En cuanto al incumplimiento a lo dispuesto por el art. 104. V del CTB, declarando extinguida la competencia de la Administración Tributaria, no consideraron que antes del vencimiento del plazo, la misma emitió el Auto de prórroga CITE:GNF/DIF/RESOLUCION 027/2007 de 7 de septiembre, interpretando que al no notificar con la mencionada Resolución al contribuyente el término para la fiscalización habría precluido, sin tomar en cuenta que el plazo previsto en el citado artículo no está establecido como fatal, sino como una medida de tipo regulatorio contra el funcionario, responsable de acuerdo al art. 17. IV de la Ley de Procedimiento Administrativo (LPA).

Los reparos se determinaron sobre base cierta en Bs14 960 441.- (catorce millones novecientos sesenta mil cuatrocientos cuarenta y un bolivianos) y sobre base presunta en Bs42 570 882.- (cuarenta y dos millones quinientos setenta mil ochocientos ochenta y dos bolivianos), que sumados a los Bs4 031.- (cuatro mil treinta y un bolivianos), por concepto de multas a contravenciones tributarias, hacen una deuda tributaria total de Bs57 353 294.- (cincuenta y siete millones trescientos cincuenta y tres mil doscientos noventa y cuatro bolivianos), de la revisión de la Sentencia, Auto de Vista y Auto Supremo basaron su decisión en los contratos de maquila, cuya controversia es sólo para los reparos sobre la base presunta y no así para los reparos sobre base cierta, contraviniendo de esa manera los arts. 190.II y III y 192 del Código Procesal Civil (CPC), y el derecho a obtener una sentencia debidamente motivada y fundamentada, aspecto que sitúa en estado de indefensión a la Administración Tributaria al no valorarse las pruebas aportadas y los argumentos esgrimidos.

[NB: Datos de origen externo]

theorem decode_op_setter {op : BitVec 4} (hop : c.extractLsb' 28 4 = op) (h : op = 0x1#4 ∨ op = 0x2#4 ∨ op = 0x3#4) :
    decode c = if c.extractLsb' 16 12 ≠ 0#12 then .illegal .mustBeZero
      else if op = 0x1#4 then .command (.setsrc (c.extractLsb' 0 16))
      else if op = 0x2#4 then .command (.setdst (c.extractLsb' 0 16))
      else .command (.setstr (c.extractLsb' 0 16)) := by
  rcases h with rfl | rfl | rfl <;> simp [decode, hop]

theorem decode_op_transform (hop : c.extractLsb' 28 4 = 0x4#4) : decode c = decodeT c := by simp [decode, hop]

theorem decode_op_permute (hop : c.extractLsb' 28 4 = 0x5#4) : decode c = decodeP c := by simp [decode, hop]

theorem decode_op_reserved (hop : 6 ≤ (c.extractLsb' 28 4).toNat) : decode c = .illegal .reservedOp := by
  have hne (k : BitVec 4) (hk : k.toNat < 6) : c.extractLsb' 28 4 ≠ k := by rintro rfl; omega
  simp [decode, hne]

theorem op_cases (op : BitVec 4) :
    op = 0x0#4 ∨ (op = 0x1#4 ∨ op = 0x2#4 ∨ op = 0x3#4) ∨ op = 0x4#4 ∨ op = 0x5#4 ∨ 6 ≤ op.toNat := by
  revert op; decide

end ByOp

/-! ## Decoding an encoded command -/

theorem decode_encode {i : Instr} (h : i.WellFormed) : decode (encode i) = .command i := by
  cases i with
  | nop => decide
  | setsrc imm | setdst imm | setstr imm => simp [encode, decode_op_setter (op_encodeS _ imm)]
  | fdct sz fam raw | idct sz fam raw | fdst sz fam raw | idst sz fam raw =>
    simp [encode, decode_op_transform, decodeT, (sizeOk_iff sz).1 h]
  | fidt sz | iidt sz =>
    simp [encode, decode_op_transform, decodeT, variant_eq_zero_iff, (sizeOk_iff sz).1 h]
  | permf sz tbl | permi sz tbl =>
    simp [encode, decode_op_permute, decodeP, (sizeOk_iff sz).1 h]

/-! ## The command a word decodes to -/

section Inversion

variable {c : Word} {i : Instr}

theorem kind_eq_two (kind : BitVec 2) : kind ≠ 3#2 → kind ≠ 0#2 → kind ≠ 1#2 → kind = 2#2 := by
  revert kind; decide

theorem wellFormed_and_encode_of_decodeT (hop : c.extractLsb' 28 4 = 0x4#4) (h : decodeT c = .command i) :
    i.WellFormed ∧ encode i = c := by
  simp only [decodeT, ne_eq, ite_not] at h
  split_ifs at h with h0 h3 hsz hvar hk0 hd hk1 hd hd
  all_goals
    obtain rfl := Decoded.command.inj h
    refine ⟨(sizeOk_iff _).2 hsz, ?_⟩
  · exact encodeT_transform_of_fields hop h0 hk0 (by simp only [hd]; rfl)
  · exact encodeT_transform_of_fields hop h0 hk0 (by simp only [hd]; rfl)
  · exact encodeT_transform_of_fields hop h0 hk1 (by simp only [hd]; rfl)
  · exact encodeT_transform_of_fields hop h0 hk1 (by simp only [hd]; rfl)
  all_goals
    have hk2 : c.extractLsb' 1 2 = 2#2 := kind_eq_two _ h3 hk0 hk1
    exact encodeT_identity_of_fields hop h0 (not_not.1 fun hne => hvar ⟨hk2, hne⟩) hk2 (by simp only [hd]; rfl)

theorem wellFormed_and_encode_of_decodeP (hop : c.extractLsb' 28 4 = 0x5#4) (h : decodeP c = .command i) :
    i.WellFormed ∧ encode i = c := by
  simp only [decodeP, ne_eq, ite_not] at h
  split_ifs at h with h0 h2 hsz hd
  all_goals
    obtain rfl := Decoded.command.inj h
    exact ⟨(sizeOk_iff _).2 hsz, encodeP_of_fields hop h0 (by simp only [h2]; rfl) (by simp only [hd]; rfl)⟩

theorem wellFormed_and_encode_of_decode (h : decode c = .command i) : i.WellFormed ∧ encode i = c := by
  obtain hop | hop | hop | hop | hop := op_cases (c.extractLsb' 28 4)
  · rw [decode_op_zero hop] at h
    split_ifs at h with h0
    obtain rfl := Decoded.command.inj h
    exact ⟨rfl, (eq_zero_of_fields hop h0).symm⟩
  · rw [decode_op_setter rfl hop] at h
    simp only [ne_eq, ite_not] at h
    split_ifs at h with h0 h1 h2
    all_goals
      obtain rfl := Decoded.command.inj h
      refine ⟨rfl, encodeS_of_fields ?_ h0⟩
    · exact h1
    · exact h2
    · exact (hop.resolve_left h1).resolve_left h2
  · exact wellFormed_and_encode_of_decodeT hop (decode_op_transform hop ▸ h)
  · exact wellFormed_and_encode_of_decodeP hop (decode_op_permute hop ▸ h)
  · rw [decode_op_reserved hop] at h
    cases h

end Inversion

/-! ## The ILLEGAL words (R100) -/

/-- The word is ILLEGAL, whatever the reason (R282). -/
def Decoded.IsIllegal (d : Decoded) : Prop := ∃ why, d = .illegal why

@[simp] theorem Decoded.isIllegal_illegal (why : IllegalReason) : (Decoded.illegal why).IsIllegal := ⟨why, rfl⟩

@[simp] theorem Decoded.not_isIllegal_command (i : Instr) : ¬(Decoded.command i).IsIllegal := by
  rintro ⟨why, h⟩
  cases h

@[simp] theorem Decoded.isIllegal_ite {p : Prop} [Decidable p] (d e : Decoded) :
    (if p then d else e).IsIllegal ↔ if p then d.IsIllegal else e.IsIllegal := by
  split <;> rfl

section Illegal

variable {c : Word}

theorem decodeT_isIllegal_iff : (decodeT c).IsIllegal ↔
    c.extractLsb' 8 20 ≠ 0#20 ∨ c.extractLsb' 1 2 = 3#2 ∨ 5 ≤ (c.extractLsb' 3 3).toNat ∨
      (c.extractLsb' 1 2 = 2#2 ∧ (c.getLsbD 6 = true ∨ c.getLsbD 7 = true)) := by
  have hvar : c.extractLsb' 6 2 ≠ 0#2 ↔ c.getLsbD 6 = true ∨ c.getLsbD 7 = true := by
    rw [ne_eq, variant_eq_zero_iff, not_and_or, Bool.not_eq_false, Bool.not_eq_false]
  simp [decodeT, hvar, Nat.succ_le_iff, or_iff_not_imp_left]

theorem decodeP_isIllegal_iff : (decodeP c).IsIllegal ↔
    c.extractLsb' 6 22 ≠ 0#22 ∨ c.getLsbD 2 = true ∨ 5 ≤ (c.extractLsb' 3 3).toNat := by
  simp [decodeP, Nat.succ_le_iff, or_iff_not_imp_left]

end Illegal

/-! ## The opcode map (R98) -/

section Rows

variable {c m p : Word} {op : BitVec 4} {kind : BitVec 2} {dir : BitVec 1}

/-- A field that the row's mask covers has the value the row's match gives it. -/
theorem extractLsb'_of_masked {s n : Nat} (h : c &&& m = p) (hm : m.extractLsb' s n = BitVec.allOnes n) :
    c.extractLsb' s n = p.extractLsb' s n := by
  rw [← h, BitVec.extractLsb'_and, hm, BitVec.and_allOnes]

theorem ofBool_getLsbD_of_masked {i : Nat} (h : c &&& m = p) (hm : m.extractLsb' i 1 = BitVec.allOnes 1) :
    BitVec.ofBool (c.getLsbD i) = p.extractLsb' i 1 :=
  (ofBool_getLsbD_eq_extractLsb' c i).trans (extractLsb'_of_masked h hm)

/-- Two rows that match one word agree on the bits both masks cover. -/
theorem masked_matches_agree {m₁ m₂ p₁ p₂ : Word} (h₁ : c &&& m₁ = p₁) (h₂ : c &&& m₂ = p₂) :
    p₁ &&& m₂ = p₂ &&& m₁ := by
  rw [← h₁, ← h₂, BitVec.and_assoc, BitVec.and_comm m₁, BitVec.and_assoc]

theorem eq_of_patterns_agree :
    ∀ r₁ ∈ opcodeMap, ∀ r₂ ∈ opcodeMap, r₁.pattern &&& r₂.mask = r₂.pattern &&& r₁.mask → r₁ = r₂ := by
  decide

theorem encodeS_of_masked (h : c &&& 0xFFFF0000#32 = p) (hop : p.extractLsb' 28 4 = op)
    (h0 : p.extractLsb' 16 12 = 0#12) : encodeS op (c.extractLsb' 0 16) = c :=
  encodeS_of_fields ((extractLsb'_of_masked h rfl).trans hop) ((extractLsb'_of_masked h rfl).trans h0)

theorem encodeT_of_masked (h : c &&& 0xFFFFFF07#32 = p) (hop : p.extractLsb' 28 4 = 0x4#4) (h0 : p.extractLsb' 8 20 = 0#20)
    (hkind : p.extractLsb' 1 2 = kind) (hdir : p.extractLsb' 0 1 = dir) :
    encodeT (c.getLsbD 7) (familyOfBit (c.getLsbD 6)).bit (c.extractLsb' 3 3) kind dir = c :=
  encodeT_transform_of_fields ((extractLsb'_of_masked h rfl).trans hop) ((extractLsb'_of_masked h rfl).trans h0)
    ((extractLsb'_of_masked h rfl).trans hkind) ((ofBool_getLsbD_of_masked h rfl).trans hdir)

theorem encodeT_identity_of_masked (h : c &&& 0xFFFFFFC7#32 = p) (hop : p.extractLsb' 28 4 = 0x4#4)
    (h0 : p.extractLsb' 8 20 = 0#20) (hvar : p.extractLsb' 6 2 = 0#2) (hkind : p.extractLsb' 1 2 = kind)
    (hdir : p.extractLsb' 0 1 = dir) :
    encodeT false 0#1 (c.extractLsb' 3 3) kind dir = c :=
  encodeT_identity_of_fields ((extractLsb'_of_masked h rfl).trans hop) ((extractLsb'_of_masked h rfl).trans h0)
    ((extractLsb'_of_masked h rfl).trans hvar) ((extractLsb'_of_masked h rfl).trans hkind)
    ((ofBool_getLsbD_of_masked h rfl).trans hdir)

theorem encodeP_of_masked (h : c &&& 0xFFFFFFC5#32 = p) (hop : p.extractLsb' 28 4 = 0x5#4) (h0 : p.extractLsb' 6 22 = 0#22)
    (h2 : p.extractLsb' 2 1 = 0#1) (hdir : p.extractLsb' 0 1 = dir) :
    encodeP (c.extractLsb' 3 3) (tableOfBit (c.getLsbD 1)) dir = c :=
  encodeP_of_fields ((extractLsb'_of_masked h rfl).trans hop) ((extractLsb'_of_masked h rfl).trans h0)
    ((ofBool_getLsbD_of_masked h rfl).trans h2) ((ofBool_getLsbD_of_masked h rfl).trans hdir)

/-- A word that a row matches is the word of a command of that row, well-formed when the row's size code is legal. -/
theorem exists_encode_of_matches {r : OpcodeRow} (hr : r ∈ opcodeMap) (h : c &&& r.mask = r.pattern) :
    ∃ i : Instr, i.mnemonic = r.mnemonic ∧ encode i = c ∧
      ((r.sized = true → (c.extractLsb' 3 3).toNat ≤ 4) → i.WellFormed) := by
  have hok (hs : true = true → (c.extractLsb' 3 3).toNat ≤ 4) : sizeOk (c.extractLsb' 3 3) = true :=
    (sizeOk_iff _).2 (hs rfl).not_gt
  simp only [opcodeMap, List.mem_cons, List.not_mem_nil, or_false] at hr
  obtain rfl | rfl | rfl | rfl | rfl | rfl | rfl | rfl | rfl | rfl | rfl | rfl := hr
  · exact ⟨.nop, rfl, (eq_zero_of_fields (extractLsb'_of_masked h rfl) (extractLsb'_of_masked h rfl)).symm, fun _ => rfl⟩
  · exact ⟨.setsrc (c.extractLsb' 0 16), rfl, encodeS_of_masked h rfl rfl, fun _ => rfl⟩
  · exact ⟨.setdst (c.extractLsb' 0 16), rfl, encodeS_of_masked h rfl rfl, fun _ => rfl⟩
  · exact ⟨.setstr (c.extractLsb' 0 16), rfl, encodeS_of_masked h rfl rfl, fun _ => rfl⟩
  · exact ⟨.fdct (c.extractLsb' 3 3) (familyOfBit (c.getLsbD 6)) (c.getLsbD 7), rfl,
      encodeT_of_masked h rfl rfl rfl rfl, hok⟩
  · exact ⟨.idct (c.extractLsb' 3 3) (familyOfBit (c.getLsbD 6)) (c.getLsbD 7), rfl,
      encodeT_of_masked h rfl rfl rfl rfl, hok⟩
  · exact ⟨.fdst (c.extractLsb' 3 3) (familyOfBit (c.getLsbD 6)) (c.getLsbD 7), rfl,
      encodeT_of_masked h rfl rfl rfl rfl, hok⟩
  · exact ⟨.idst (c.extractLsb' 3 3) (familyOfBit (c.getLsbD 6)) (c.getLsbD 7), rfl,
      encodeT_of_masked h rfl rfl rfl rfl, hok⟩
  · exact ⟨.fidt (c.extractLsb' 3 3), rfl, encodeT_identity_of_masked h rfl rfl rfl rfl rfl, hok⟩
  · exact ⟨.iidt (c.extractLsb' 3 3), rfl, encodeT_identity_of_masked h rfl rfl rfl rfl rfl, hok⟩
  · exact ⟨.permf (c.extractLsb' 3 3) (tableOfBit (c.getLsbD 1)), rfl, encodeP_of_masked h rfl rfl rfl rfl, hok⟩
  · exact ⟨.permi (c.extractLsb' 3 3) (tableOfBit (c.getLsbD 1)), rfl, encodeP_of_masked h rfl rfl rfl rfl, hok⟩

/-- Each command's word matches a row of its name (R98). -/
theorem exists_row_of_instr (i : Instr) : Laws.TableRow.Statement i := by
  cases i with
  | nop => exact Laws.TableRow.nop
  | setsrc imm => exact Laws.TableRow.setsrc imm
  | setdst imm => exact Laws.TableRow.setdst imm
  | setstr imm => exact Laws.TableRow.setstr imm
  | fdct sz fam raw => exact Laws.TableRow.fdct sz fam raw
  | idct sz fam raw => exact Laws.TableRow.idct sz fam raw
  | fdst sz fam raw => exact Laws.TableRow.fdst sz fam raw
  | idst sz fam raw => exact Laws.TableRow.idst sz fam raw
  | fidt sz => exact Laws.TableRow.fidt sz
  | iidt sz => exact Laws.TableRow.iidt sz
  | permf sz tbl => exact Laws.TableRow.permf sz tbl
  | permi sz tbl => exact Laws.TableRow.permi sz tbl

theorem mnemonic_of_sized :
    ∀ r ∈ opcodeMap, r.sized = true → r.mnemonic ∉ ["NOP", "SETSRC", "SETDST", "SETSTR"] := by
  decide

/-- The size code of a well-formed command of a row that has one (R96). -/
theorem size_le_of_wellFormed {i : Instr} {r : OpcodeRow} (h : i.WellFormed) (hr : r ∈ opcodeMap)
    (hname : r.mnemonic = i.mnemonic) (hs : r.sized = true) : ((encode i).extractLsb' 3 3).toNat ≤ 4 := by
  have hno := hname ▸ mnemonic_of_sized r hr hs
  cases i with
  | nop | setsrc imm | setdst imm | setstr imm => exact absurd (by simp [Instr.mnemonic]) hno
  | fdct sz fam raw | idct sz fam raw | fdst sz fam raw | idst sz fam raw | fidt sz | iidt sz =>
    rw [encode, size_encodeT]
    exact not_lt.1 ((sizeOk_iff sz).1 h)
  | permf sz tbl | permi sz tbl =>
    rw [encode, size_encodeP]
    exact not_lt.1 ((sizeOk_iff sz).1 h)

end Rows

El Auto Supremo 46/2015 de 9 de febrero, vulneró los derechos constitucionales al debido proceso, a la defensa e igualdad de las partes, al fundamentar que los contratos suscritos por el contribuyente con los productores cañeros se enmarcan en procesos de cooperación; y el principio de legalidad al no tomar en cuenta lo dispuesto por el art. 6.I.2 del CTB y excluir un hecho económico del pago de impuestos, sin mencionar una norma específica que regule este tipo de contratos, considerándolos como no gravables en base a una serie de interpretaciones, violando el principio de seguridad jurídica, porque de ese modo el contribuyente evade sus obligaciones tributarias en nombre de supuestos “contratos de maquila” causando daño económico al Estado.